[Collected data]
== == ==

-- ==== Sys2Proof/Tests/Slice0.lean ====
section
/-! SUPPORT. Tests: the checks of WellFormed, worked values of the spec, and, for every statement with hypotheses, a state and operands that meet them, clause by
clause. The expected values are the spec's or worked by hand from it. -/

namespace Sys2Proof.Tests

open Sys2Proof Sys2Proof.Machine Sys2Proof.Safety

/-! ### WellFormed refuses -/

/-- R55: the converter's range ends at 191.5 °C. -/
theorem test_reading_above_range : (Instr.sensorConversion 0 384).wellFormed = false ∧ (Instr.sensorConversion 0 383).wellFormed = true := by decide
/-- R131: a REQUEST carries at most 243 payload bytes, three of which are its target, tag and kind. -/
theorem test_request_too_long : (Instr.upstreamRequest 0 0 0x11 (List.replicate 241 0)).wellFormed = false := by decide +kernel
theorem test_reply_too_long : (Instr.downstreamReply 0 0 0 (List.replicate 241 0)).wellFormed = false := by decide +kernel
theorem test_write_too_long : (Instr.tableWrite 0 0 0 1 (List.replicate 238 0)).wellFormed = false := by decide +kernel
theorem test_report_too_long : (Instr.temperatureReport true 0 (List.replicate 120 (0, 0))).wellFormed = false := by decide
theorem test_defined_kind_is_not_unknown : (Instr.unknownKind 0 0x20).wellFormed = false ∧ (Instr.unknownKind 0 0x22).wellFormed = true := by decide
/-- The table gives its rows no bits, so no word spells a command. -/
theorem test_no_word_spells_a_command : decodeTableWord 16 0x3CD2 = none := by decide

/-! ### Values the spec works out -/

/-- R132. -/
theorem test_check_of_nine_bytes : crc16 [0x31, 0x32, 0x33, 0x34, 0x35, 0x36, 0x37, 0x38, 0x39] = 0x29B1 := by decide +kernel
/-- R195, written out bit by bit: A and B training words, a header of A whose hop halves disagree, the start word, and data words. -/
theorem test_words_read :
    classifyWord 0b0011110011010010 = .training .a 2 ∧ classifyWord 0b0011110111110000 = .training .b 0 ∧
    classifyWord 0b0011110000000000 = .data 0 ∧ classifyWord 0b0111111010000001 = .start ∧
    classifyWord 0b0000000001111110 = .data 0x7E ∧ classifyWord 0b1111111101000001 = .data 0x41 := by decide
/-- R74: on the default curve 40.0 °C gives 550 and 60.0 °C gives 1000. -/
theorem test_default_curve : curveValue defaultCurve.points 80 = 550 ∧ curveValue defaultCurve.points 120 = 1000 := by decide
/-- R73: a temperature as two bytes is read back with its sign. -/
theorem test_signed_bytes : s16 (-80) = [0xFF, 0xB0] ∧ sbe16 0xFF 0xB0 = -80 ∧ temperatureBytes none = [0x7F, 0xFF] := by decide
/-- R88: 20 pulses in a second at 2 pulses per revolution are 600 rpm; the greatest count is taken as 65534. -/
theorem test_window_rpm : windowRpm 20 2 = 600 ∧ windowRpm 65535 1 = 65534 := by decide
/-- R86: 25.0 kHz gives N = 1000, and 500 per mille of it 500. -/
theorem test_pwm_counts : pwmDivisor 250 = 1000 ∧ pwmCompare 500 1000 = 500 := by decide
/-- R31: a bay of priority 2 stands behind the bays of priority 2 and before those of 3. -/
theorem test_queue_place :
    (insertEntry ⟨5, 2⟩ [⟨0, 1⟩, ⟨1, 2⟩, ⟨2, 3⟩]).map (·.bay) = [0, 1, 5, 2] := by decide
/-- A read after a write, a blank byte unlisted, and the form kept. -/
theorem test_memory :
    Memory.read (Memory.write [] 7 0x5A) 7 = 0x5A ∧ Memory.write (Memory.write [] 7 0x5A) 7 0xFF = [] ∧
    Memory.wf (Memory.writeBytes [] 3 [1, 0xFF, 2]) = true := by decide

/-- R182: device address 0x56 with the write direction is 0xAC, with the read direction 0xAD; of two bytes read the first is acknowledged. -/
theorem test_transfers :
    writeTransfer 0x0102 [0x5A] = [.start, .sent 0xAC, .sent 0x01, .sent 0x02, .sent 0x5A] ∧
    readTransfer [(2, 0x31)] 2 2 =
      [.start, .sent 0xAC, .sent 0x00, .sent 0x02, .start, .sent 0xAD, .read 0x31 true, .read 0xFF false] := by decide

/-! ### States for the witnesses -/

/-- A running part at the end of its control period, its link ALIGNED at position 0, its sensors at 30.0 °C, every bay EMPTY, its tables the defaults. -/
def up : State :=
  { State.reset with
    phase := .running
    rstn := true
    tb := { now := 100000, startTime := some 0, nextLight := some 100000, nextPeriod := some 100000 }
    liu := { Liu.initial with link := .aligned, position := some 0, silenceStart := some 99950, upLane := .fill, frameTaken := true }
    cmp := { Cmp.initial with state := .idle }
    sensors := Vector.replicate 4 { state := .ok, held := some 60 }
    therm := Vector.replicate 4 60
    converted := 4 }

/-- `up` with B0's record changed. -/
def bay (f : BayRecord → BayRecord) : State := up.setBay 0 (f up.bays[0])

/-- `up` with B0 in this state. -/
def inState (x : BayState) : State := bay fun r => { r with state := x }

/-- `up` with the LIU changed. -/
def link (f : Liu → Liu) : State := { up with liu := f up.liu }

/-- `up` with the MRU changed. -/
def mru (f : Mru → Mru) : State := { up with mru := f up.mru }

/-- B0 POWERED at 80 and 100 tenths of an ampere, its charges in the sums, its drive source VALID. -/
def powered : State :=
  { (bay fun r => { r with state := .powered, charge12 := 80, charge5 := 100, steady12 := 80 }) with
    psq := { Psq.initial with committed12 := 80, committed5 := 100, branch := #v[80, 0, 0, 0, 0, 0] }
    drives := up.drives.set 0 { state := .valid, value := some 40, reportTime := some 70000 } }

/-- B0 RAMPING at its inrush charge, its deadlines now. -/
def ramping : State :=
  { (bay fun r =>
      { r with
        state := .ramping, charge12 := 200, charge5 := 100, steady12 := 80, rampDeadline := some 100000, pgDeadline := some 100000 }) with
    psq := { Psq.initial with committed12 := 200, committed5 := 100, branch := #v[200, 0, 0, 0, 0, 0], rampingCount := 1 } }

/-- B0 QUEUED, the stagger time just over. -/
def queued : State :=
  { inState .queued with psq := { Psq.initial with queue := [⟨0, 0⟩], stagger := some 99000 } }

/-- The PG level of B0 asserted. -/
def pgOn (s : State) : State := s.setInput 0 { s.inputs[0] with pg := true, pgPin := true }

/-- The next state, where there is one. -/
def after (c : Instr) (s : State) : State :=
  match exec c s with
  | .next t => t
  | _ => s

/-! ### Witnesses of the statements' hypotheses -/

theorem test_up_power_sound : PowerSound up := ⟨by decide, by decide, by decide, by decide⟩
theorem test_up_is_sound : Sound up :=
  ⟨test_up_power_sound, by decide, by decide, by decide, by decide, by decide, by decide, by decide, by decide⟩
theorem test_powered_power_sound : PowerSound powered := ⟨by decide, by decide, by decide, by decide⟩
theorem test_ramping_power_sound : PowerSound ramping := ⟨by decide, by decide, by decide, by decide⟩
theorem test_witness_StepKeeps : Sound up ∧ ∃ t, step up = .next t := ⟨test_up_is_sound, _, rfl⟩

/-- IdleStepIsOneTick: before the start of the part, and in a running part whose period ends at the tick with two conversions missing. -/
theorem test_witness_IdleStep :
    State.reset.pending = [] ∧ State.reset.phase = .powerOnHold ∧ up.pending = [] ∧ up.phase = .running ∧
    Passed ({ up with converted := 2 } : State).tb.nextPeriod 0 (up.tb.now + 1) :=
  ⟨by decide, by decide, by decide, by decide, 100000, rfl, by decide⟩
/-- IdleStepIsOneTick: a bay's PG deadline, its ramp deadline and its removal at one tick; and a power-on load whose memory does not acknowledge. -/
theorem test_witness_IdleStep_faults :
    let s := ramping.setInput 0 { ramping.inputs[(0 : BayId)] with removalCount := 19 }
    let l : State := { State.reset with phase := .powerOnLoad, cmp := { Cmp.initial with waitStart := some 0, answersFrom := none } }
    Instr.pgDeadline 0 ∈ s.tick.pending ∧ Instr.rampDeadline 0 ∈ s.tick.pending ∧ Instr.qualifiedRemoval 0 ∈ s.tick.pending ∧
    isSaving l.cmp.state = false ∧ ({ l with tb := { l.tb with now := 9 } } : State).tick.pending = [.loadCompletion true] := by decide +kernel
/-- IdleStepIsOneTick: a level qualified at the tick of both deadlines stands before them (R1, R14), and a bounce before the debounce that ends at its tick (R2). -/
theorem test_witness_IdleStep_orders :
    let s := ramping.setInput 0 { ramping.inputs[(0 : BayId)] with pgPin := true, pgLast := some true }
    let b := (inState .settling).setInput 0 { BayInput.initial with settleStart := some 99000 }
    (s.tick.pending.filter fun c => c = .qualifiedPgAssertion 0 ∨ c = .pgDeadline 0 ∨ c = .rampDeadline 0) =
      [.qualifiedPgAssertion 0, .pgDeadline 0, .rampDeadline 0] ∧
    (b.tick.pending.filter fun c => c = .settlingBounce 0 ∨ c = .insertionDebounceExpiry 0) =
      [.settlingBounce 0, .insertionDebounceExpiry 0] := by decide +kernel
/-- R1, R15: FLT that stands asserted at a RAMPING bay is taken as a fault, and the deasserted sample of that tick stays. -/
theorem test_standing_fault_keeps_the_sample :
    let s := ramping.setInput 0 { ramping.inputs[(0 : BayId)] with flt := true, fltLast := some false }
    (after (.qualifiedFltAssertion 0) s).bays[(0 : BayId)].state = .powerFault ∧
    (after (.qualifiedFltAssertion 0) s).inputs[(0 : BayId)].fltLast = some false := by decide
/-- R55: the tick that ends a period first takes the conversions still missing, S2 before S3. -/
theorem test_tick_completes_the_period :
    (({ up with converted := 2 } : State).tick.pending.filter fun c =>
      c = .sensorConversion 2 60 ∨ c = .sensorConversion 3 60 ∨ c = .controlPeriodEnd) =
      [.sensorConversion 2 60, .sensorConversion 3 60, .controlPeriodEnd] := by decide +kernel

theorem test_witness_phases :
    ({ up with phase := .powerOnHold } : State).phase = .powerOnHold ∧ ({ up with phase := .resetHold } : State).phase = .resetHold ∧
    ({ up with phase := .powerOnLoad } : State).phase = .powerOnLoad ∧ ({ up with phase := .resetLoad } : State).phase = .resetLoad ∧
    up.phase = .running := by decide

== == ==

» **WHAT IS NEEDED**:
Only a number is expected: the count of lines in the entries that include the string "pgDeadline".

» **WRITTEN RESPONSE**:
4